_Exercise_
From the entries below, transcribe exactly the lines between the line holding "record is a DUPLICATE; another" and the line holding "is refused; the", inclusive; skip all other lines.
•••••
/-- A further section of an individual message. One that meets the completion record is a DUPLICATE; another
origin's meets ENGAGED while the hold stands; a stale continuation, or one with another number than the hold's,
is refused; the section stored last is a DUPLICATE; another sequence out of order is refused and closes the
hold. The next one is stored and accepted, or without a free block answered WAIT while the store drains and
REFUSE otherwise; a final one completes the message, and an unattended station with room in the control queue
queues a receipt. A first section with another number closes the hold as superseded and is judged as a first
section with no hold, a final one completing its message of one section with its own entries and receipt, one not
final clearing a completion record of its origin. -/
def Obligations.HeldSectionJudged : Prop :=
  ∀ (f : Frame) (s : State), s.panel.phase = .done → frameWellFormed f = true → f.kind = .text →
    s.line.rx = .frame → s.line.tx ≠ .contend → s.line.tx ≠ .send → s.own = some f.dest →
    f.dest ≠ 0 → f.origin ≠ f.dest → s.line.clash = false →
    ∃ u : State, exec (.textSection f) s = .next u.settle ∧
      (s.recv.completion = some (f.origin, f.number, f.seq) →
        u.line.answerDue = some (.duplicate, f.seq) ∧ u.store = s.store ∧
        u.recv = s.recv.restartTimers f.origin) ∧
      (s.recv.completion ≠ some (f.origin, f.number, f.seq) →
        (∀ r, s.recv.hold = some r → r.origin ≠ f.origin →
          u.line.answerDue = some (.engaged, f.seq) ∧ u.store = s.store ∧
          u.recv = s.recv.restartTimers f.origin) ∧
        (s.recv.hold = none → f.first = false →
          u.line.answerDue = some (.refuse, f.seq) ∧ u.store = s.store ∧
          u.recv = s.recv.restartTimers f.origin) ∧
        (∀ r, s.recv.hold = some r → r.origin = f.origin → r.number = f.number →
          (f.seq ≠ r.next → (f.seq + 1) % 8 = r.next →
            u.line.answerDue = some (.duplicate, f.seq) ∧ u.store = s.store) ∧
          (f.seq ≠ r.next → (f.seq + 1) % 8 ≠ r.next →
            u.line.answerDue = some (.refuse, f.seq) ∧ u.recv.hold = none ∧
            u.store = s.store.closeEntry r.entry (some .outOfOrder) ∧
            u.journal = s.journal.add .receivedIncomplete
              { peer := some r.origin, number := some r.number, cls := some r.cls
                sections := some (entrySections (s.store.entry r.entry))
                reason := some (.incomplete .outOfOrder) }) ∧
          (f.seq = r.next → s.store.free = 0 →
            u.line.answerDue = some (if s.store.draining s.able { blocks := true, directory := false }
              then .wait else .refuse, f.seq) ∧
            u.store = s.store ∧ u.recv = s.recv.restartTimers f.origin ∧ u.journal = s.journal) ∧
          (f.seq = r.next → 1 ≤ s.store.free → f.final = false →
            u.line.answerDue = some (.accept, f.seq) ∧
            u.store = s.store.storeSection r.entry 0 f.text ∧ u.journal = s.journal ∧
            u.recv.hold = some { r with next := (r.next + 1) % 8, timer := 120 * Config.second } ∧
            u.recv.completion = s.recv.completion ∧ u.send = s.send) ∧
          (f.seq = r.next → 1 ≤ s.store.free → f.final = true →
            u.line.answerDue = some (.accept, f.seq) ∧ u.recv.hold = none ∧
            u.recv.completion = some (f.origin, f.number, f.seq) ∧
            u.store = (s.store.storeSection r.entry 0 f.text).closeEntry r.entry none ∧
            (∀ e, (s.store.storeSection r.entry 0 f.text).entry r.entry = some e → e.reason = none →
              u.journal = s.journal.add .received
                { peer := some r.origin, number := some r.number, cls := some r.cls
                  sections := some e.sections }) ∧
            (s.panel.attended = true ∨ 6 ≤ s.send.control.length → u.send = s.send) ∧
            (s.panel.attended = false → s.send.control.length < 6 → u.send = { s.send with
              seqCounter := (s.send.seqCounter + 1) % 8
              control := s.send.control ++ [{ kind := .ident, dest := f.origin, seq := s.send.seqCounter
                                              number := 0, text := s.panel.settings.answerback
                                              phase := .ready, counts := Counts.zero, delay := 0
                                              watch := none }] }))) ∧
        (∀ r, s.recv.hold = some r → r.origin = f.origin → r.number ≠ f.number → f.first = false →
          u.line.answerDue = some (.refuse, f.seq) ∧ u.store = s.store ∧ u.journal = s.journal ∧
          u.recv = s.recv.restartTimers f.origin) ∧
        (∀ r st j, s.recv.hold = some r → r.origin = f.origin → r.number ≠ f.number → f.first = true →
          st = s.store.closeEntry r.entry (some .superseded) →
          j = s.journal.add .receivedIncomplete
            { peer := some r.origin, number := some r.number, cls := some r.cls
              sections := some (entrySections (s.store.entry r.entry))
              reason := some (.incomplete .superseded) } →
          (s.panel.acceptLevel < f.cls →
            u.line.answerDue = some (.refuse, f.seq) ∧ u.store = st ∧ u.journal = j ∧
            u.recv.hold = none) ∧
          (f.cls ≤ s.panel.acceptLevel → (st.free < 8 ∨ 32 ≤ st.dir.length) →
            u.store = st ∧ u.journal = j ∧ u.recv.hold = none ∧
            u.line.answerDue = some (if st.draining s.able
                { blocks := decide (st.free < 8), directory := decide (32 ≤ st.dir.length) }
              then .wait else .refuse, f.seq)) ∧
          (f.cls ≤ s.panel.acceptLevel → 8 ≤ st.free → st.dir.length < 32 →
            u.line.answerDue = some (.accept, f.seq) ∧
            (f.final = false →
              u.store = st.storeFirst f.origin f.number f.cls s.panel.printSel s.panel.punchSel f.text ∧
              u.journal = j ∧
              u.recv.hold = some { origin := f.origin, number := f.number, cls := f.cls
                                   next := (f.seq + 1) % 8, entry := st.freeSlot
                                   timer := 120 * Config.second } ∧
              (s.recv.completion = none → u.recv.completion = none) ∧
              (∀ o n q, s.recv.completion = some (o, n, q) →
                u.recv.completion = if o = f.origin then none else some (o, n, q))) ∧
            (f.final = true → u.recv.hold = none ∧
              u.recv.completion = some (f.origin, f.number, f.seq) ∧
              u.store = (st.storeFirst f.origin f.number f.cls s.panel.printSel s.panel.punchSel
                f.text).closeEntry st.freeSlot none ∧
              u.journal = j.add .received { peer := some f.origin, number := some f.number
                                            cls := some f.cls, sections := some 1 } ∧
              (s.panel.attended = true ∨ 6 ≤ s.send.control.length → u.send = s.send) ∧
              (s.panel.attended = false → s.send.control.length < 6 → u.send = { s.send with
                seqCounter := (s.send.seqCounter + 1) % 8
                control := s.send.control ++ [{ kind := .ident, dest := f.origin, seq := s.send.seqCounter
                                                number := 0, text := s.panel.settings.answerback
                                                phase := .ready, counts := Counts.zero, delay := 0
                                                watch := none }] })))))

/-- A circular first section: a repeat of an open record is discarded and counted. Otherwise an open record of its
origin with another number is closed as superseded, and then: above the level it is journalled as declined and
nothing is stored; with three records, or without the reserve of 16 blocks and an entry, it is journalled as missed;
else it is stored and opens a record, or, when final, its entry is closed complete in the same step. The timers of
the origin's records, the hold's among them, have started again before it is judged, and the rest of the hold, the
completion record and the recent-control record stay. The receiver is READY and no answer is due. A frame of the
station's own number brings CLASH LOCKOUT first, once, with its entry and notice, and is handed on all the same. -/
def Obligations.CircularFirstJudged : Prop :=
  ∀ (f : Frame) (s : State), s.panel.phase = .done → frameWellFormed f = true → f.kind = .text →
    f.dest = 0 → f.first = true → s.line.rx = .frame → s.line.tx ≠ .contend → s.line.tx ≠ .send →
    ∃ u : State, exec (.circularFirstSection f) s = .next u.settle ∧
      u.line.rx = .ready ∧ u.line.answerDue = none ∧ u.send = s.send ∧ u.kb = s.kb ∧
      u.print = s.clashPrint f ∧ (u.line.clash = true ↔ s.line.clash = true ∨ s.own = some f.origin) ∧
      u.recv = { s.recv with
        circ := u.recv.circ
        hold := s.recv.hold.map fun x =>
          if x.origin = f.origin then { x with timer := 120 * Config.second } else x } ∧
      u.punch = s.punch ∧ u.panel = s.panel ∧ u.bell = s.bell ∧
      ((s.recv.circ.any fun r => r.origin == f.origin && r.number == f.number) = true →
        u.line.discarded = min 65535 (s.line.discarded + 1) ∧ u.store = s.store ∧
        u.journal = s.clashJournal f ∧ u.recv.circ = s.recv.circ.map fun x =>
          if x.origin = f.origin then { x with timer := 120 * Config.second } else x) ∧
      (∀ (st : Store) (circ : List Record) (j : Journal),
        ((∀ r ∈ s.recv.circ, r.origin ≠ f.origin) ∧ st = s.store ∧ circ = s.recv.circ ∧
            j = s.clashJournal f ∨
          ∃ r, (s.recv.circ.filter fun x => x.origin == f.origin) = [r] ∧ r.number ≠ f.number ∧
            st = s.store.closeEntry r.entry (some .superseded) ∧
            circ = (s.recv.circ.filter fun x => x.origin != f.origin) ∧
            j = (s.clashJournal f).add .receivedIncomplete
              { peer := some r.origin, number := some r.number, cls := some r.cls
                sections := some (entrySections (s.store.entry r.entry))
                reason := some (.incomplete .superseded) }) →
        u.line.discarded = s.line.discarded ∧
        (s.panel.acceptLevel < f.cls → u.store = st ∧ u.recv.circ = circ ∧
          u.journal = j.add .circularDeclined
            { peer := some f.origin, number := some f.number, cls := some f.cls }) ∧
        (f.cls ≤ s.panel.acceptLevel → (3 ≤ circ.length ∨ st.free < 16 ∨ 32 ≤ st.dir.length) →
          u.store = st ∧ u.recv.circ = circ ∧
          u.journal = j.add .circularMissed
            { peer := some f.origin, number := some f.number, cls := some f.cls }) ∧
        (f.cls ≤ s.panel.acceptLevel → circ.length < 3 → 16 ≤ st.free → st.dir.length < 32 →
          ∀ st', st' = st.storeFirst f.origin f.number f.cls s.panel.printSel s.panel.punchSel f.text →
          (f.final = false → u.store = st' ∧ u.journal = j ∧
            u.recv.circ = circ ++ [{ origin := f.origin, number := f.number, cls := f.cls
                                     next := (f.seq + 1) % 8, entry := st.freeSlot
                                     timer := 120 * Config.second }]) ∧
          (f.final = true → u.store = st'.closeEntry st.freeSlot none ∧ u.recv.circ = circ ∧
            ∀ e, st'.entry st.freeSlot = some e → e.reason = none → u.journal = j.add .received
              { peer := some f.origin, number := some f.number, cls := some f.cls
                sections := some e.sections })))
•••••
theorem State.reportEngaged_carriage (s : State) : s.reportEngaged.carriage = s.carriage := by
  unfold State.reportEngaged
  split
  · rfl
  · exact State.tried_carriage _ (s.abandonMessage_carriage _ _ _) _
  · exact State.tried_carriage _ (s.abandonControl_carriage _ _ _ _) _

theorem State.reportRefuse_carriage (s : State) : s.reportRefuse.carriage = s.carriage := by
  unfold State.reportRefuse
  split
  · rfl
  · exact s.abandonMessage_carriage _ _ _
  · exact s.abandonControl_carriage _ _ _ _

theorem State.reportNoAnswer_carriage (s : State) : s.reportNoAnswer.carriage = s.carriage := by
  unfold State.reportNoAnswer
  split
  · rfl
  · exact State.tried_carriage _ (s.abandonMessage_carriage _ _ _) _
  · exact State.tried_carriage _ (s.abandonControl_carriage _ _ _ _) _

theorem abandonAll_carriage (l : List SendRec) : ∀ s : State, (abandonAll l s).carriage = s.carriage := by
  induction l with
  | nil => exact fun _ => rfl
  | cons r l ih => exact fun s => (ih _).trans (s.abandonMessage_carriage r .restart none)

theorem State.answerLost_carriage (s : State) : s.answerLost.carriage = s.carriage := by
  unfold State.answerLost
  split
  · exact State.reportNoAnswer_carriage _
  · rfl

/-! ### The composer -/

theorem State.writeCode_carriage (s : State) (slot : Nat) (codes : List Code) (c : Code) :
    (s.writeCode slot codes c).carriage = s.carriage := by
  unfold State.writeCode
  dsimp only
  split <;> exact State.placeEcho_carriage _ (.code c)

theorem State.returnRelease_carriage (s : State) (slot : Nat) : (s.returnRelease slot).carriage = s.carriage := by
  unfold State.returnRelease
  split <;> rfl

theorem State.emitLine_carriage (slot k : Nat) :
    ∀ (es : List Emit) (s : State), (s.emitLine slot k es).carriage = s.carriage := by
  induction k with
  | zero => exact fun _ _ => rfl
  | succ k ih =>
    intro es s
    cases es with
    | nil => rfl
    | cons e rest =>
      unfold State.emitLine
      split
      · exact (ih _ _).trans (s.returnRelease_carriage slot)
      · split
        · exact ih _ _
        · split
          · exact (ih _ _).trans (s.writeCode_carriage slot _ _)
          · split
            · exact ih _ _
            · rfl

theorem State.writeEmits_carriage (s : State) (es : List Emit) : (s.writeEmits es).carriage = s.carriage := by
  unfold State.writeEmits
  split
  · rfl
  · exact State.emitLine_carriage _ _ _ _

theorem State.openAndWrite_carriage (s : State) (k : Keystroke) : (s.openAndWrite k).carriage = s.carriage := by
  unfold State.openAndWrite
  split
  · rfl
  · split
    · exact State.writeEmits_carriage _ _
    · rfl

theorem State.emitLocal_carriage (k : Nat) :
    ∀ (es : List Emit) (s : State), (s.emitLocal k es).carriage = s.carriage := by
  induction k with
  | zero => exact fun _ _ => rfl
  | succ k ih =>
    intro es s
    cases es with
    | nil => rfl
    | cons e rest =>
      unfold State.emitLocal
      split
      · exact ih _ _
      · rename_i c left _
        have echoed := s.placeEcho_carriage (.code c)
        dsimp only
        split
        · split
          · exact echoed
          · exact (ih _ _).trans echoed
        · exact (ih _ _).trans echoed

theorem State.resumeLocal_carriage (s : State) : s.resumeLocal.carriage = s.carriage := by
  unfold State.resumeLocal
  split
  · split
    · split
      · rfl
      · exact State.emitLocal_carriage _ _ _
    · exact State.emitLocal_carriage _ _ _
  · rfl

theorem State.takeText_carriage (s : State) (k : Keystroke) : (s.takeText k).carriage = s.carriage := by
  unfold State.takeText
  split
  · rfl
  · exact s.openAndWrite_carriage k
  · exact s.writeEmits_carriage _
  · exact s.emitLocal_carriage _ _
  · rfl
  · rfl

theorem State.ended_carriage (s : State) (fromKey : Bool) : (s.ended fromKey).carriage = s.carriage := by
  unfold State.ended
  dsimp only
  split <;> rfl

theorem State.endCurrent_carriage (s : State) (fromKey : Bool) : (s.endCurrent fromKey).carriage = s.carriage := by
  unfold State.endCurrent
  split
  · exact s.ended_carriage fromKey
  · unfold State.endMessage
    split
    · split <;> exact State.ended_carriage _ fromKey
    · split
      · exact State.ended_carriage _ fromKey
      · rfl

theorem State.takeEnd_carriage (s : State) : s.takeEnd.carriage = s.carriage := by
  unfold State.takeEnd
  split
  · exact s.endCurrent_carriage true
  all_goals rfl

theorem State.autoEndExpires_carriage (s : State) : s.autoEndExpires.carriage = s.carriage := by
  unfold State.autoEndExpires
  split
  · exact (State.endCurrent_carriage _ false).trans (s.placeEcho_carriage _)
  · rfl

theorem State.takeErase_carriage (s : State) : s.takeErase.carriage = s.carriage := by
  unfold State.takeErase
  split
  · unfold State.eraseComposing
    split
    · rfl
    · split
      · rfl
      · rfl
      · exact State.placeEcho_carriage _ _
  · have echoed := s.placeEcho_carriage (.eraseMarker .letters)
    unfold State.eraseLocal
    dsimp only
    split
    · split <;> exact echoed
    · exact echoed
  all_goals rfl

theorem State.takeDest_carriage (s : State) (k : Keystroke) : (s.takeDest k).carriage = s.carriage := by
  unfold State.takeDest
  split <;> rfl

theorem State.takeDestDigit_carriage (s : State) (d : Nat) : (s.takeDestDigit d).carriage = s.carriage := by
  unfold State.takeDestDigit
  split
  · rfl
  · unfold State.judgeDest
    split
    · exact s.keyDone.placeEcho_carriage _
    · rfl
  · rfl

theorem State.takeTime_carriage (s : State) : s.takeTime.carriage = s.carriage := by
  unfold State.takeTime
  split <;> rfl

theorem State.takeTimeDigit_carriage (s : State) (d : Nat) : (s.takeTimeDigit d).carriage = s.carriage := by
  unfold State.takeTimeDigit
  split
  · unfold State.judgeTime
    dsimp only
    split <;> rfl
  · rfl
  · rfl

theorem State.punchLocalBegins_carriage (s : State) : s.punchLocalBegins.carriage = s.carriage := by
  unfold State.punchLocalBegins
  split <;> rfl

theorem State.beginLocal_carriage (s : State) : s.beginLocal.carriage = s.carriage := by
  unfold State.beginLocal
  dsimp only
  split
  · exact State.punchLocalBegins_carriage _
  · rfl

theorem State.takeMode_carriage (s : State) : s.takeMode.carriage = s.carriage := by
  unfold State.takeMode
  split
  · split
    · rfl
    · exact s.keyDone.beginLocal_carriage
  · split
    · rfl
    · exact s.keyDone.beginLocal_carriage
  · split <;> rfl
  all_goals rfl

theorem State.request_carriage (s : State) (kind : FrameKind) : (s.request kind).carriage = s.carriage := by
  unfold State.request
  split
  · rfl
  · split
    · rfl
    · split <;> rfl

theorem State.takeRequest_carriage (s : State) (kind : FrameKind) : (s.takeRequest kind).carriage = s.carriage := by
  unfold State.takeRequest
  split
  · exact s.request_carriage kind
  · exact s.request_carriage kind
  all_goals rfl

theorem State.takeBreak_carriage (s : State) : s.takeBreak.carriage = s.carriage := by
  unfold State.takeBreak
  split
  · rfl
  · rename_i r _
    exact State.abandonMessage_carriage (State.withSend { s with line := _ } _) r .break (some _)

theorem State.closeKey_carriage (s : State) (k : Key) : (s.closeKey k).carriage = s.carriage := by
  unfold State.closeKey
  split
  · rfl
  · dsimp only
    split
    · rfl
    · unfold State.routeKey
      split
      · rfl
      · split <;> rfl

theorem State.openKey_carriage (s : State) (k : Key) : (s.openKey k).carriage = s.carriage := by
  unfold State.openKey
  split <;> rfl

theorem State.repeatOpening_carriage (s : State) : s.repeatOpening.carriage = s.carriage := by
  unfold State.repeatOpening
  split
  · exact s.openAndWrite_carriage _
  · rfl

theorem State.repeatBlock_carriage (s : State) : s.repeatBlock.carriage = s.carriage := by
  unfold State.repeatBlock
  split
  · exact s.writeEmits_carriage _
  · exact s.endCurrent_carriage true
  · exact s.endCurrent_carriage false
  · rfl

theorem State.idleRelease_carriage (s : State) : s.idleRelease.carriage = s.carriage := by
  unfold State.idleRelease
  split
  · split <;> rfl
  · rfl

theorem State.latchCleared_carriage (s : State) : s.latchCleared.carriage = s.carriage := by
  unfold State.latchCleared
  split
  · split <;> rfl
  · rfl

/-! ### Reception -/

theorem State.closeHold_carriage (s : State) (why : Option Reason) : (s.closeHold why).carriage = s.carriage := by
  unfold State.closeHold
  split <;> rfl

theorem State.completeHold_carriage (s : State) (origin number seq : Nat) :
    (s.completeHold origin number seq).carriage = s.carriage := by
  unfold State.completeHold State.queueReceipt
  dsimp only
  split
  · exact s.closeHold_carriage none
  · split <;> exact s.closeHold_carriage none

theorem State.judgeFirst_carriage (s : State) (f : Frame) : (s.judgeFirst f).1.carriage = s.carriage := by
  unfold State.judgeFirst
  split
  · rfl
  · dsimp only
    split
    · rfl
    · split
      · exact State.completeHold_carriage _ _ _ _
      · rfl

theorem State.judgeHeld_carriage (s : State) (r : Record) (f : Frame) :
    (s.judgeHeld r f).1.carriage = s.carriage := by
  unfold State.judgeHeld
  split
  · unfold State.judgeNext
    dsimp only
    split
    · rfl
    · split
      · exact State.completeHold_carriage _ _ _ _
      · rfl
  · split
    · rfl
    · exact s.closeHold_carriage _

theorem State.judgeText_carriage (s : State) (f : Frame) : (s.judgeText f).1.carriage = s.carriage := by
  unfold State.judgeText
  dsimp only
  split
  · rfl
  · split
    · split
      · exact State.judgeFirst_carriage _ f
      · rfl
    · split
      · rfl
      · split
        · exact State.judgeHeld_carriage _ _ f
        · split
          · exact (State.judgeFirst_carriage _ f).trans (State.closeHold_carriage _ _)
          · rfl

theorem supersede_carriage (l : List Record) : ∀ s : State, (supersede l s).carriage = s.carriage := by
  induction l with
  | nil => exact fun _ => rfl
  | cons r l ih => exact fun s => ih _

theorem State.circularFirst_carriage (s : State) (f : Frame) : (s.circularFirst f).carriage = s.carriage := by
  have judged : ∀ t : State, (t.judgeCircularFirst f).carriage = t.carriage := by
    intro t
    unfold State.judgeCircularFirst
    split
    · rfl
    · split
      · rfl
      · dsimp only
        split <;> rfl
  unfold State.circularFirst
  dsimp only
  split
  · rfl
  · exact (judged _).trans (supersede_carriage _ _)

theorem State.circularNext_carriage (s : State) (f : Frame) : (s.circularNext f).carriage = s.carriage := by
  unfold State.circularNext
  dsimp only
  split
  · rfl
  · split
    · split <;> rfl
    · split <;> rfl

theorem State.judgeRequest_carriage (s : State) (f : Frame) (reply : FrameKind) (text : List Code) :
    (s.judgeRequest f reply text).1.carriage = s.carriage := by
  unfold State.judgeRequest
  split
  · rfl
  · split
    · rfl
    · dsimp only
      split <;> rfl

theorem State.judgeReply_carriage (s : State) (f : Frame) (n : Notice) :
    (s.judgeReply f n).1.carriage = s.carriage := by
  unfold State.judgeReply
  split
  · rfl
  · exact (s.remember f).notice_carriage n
•••••
_Response_
/-- A further section of an individual message. One that meets the completion record is a DUPLICATE; another
origin's meets ENGAGED while the hold stands; a stale continuation, or one with another number than the hold's,
is refused; the section stored last is a DUPLICATE; another sequence out of order is refused and closes the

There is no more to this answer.